PROBLEM DESCRIPTION >>
Up to and including the line with "def State.fld (s", reproduce the listing below exactly, beginning at its first line.
== AVAILABLE DATA
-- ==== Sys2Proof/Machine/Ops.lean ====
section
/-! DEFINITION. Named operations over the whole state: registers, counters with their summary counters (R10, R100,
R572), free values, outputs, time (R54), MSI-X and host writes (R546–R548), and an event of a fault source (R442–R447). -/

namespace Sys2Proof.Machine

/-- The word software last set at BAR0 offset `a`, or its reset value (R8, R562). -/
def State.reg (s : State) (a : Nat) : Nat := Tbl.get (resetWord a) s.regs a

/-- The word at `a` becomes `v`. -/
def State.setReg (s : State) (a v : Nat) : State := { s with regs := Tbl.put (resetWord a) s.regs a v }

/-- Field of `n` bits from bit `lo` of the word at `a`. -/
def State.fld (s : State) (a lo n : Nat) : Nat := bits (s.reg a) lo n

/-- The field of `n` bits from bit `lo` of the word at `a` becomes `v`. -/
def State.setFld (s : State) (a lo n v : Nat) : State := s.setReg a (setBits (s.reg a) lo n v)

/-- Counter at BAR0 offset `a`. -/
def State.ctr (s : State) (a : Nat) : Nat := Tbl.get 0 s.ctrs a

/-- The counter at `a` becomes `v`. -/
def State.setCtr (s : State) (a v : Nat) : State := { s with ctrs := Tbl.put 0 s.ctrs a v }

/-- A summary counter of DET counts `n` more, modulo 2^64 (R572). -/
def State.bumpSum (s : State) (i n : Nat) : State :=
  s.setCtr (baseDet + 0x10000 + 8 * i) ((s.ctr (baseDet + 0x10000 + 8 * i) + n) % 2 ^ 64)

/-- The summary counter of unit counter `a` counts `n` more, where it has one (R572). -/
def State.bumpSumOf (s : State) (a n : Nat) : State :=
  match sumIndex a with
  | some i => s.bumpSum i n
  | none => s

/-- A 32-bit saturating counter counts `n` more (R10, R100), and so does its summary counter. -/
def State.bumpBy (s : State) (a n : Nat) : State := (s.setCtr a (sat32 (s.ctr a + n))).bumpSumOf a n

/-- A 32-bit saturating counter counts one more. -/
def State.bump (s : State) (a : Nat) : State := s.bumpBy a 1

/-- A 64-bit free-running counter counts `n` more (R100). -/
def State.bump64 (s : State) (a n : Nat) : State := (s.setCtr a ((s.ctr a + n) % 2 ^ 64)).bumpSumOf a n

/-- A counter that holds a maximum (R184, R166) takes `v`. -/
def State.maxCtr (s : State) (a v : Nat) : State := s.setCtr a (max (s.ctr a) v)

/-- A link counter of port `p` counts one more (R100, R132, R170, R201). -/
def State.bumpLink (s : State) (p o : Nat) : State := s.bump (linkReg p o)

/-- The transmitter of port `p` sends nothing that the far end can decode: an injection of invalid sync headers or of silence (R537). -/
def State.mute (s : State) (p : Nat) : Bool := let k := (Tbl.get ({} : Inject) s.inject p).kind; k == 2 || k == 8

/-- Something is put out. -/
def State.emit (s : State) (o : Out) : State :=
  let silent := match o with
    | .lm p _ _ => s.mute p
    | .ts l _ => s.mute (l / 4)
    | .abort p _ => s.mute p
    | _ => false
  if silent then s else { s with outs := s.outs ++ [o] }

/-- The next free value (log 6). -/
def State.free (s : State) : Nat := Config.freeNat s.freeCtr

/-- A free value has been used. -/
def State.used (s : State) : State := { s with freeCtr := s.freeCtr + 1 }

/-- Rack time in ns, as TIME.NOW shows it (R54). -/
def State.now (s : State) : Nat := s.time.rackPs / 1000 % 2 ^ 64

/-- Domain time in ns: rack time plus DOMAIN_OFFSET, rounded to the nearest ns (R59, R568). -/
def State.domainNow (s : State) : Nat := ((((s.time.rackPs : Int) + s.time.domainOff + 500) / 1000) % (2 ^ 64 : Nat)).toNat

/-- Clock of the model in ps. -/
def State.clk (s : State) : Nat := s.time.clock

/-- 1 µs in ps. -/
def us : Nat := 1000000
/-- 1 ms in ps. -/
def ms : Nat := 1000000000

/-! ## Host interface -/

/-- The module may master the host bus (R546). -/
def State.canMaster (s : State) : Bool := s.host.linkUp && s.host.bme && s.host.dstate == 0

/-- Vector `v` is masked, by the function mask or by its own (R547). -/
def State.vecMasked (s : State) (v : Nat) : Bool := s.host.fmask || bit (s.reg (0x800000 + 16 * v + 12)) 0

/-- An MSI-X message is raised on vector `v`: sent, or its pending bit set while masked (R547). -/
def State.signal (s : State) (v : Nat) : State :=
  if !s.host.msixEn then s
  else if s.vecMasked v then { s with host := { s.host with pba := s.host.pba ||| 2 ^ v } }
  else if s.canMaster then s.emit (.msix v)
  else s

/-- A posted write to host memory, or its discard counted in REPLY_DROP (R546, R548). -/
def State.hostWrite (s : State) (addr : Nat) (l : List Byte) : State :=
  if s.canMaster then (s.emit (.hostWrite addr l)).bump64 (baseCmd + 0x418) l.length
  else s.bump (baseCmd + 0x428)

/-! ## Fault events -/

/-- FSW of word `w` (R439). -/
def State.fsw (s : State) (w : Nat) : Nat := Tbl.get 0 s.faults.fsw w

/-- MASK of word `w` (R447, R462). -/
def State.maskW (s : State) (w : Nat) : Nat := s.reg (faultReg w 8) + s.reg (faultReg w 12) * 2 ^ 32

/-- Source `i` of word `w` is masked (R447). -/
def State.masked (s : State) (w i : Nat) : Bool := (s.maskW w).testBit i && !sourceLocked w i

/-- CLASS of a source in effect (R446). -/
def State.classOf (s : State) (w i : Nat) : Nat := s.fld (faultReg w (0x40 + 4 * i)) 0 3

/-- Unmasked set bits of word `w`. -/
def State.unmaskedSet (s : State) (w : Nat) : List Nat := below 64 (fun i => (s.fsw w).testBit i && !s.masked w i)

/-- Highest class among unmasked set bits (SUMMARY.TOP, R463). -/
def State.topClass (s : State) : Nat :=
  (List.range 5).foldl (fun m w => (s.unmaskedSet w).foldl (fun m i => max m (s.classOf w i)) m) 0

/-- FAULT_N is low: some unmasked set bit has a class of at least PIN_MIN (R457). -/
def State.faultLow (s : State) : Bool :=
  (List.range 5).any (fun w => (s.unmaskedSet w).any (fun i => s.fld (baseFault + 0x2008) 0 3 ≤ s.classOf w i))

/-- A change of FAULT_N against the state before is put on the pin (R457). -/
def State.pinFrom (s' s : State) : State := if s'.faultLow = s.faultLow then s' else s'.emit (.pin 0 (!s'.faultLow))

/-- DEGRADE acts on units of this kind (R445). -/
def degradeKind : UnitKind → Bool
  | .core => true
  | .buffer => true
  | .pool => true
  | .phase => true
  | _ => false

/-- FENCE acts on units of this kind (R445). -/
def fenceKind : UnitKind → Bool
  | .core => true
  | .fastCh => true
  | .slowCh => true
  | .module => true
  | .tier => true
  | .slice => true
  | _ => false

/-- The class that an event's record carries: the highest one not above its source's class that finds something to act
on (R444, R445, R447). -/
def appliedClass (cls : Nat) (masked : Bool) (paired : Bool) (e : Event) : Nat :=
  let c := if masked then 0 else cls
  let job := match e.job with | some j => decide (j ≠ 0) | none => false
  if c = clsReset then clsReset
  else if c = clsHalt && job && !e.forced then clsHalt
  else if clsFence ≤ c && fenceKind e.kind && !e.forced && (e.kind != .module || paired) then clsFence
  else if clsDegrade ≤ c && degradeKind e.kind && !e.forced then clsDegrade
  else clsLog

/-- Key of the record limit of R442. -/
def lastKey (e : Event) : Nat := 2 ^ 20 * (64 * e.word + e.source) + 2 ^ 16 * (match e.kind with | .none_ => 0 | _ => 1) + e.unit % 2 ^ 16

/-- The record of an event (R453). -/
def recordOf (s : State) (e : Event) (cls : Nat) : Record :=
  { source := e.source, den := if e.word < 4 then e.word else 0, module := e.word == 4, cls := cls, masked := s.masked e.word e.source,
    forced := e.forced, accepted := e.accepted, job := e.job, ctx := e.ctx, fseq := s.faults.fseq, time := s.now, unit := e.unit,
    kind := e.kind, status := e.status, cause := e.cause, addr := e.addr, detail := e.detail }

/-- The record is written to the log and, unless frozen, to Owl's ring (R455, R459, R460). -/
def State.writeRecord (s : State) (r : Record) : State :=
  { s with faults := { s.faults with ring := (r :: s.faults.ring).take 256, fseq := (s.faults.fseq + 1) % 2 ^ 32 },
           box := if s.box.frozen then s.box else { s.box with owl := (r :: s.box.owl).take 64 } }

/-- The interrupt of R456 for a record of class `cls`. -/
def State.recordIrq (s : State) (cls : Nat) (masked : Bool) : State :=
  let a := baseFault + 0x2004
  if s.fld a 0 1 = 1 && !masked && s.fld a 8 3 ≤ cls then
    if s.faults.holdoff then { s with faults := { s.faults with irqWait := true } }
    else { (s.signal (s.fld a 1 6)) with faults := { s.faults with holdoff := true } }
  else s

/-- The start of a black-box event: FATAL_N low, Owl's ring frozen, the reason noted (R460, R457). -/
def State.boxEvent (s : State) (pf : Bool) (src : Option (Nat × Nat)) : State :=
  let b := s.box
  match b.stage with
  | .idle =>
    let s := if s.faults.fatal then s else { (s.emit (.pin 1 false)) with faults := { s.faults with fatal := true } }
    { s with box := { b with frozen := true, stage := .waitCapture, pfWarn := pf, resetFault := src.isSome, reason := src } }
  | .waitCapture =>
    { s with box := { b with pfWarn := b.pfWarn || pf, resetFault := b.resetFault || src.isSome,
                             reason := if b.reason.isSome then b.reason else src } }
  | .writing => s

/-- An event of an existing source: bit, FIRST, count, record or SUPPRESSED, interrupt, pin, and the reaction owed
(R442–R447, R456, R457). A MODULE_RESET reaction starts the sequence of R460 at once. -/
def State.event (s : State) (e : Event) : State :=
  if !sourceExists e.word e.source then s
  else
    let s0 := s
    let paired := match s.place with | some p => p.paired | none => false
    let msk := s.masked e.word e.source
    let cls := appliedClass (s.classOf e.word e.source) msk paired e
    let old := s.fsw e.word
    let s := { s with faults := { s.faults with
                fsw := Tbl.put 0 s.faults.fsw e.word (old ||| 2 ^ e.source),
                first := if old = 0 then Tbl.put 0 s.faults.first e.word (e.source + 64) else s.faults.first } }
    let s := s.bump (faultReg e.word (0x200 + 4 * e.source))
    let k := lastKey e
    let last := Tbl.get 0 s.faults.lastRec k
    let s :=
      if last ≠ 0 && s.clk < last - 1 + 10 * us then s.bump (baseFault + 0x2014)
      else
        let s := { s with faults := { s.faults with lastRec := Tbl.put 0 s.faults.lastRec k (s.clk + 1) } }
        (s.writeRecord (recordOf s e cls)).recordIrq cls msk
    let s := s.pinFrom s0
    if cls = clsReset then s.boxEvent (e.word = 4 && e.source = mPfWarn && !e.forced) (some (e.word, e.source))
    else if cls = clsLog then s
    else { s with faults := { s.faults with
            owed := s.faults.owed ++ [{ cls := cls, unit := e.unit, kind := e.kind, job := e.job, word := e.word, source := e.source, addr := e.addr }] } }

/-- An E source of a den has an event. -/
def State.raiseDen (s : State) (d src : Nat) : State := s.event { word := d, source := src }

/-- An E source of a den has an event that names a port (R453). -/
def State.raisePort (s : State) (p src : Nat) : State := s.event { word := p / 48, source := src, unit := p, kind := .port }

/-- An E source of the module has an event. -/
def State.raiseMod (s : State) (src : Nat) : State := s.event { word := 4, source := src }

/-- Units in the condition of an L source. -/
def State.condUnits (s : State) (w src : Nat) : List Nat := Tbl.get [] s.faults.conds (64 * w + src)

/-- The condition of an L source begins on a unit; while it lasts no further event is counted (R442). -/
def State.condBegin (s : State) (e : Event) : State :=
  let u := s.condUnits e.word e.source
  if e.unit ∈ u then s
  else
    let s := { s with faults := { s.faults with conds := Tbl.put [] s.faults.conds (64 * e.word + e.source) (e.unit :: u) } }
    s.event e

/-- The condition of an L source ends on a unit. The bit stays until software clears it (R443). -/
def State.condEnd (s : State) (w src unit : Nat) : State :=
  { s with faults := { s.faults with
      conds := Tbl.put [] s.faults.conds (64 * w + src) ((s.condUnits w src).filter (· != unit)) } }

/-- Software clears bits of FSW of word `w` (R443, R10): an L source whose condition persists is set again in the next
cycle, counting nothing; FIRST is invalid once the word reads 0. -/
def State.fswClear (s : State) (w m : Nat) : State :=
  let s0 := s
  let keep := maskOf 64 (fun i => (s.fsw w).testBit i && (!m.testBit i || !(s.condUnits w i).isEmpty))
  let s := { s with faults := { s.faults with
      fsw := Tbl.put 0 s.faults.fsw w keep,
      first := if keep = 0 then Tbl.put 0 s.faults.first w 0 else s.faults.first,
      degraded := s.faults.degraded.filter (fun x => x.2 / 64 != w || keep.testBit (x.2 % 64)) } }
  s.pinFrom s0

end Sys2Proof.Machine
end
====
RESPONSE >>
-- ==== Sys2Proof/Machine/Ops.lean ====
section
/-! DEFINITION. Named operations over the whole state: registers, counters with their summary counters (R10, R100,
R572), free values, outputs, time (R54), MSI-X and host writes (R546–R548), and an event of a fault source (R442–R447). -/

namespace Sys2Proof.Machine

/-- The word software last set at BAR0 offset `a`, or its reset value (R8, R562). -/
def State.reg (s : State) (a : Nat) : Nat := Tbl.get (resetWord a) s.regs a

/-- The word at `a` becomes `v`. -/
def State.setReg (s : State) (a v : Nat) : State := { s with regs := Tbl.put (resetWord a) s.regs a v }

/-- Field of `n` bits from bit `lo` of the word at `a`. -/
def State.fld (s : State) (a lo n : Nat) : Nat := bits (s.reg a) lo n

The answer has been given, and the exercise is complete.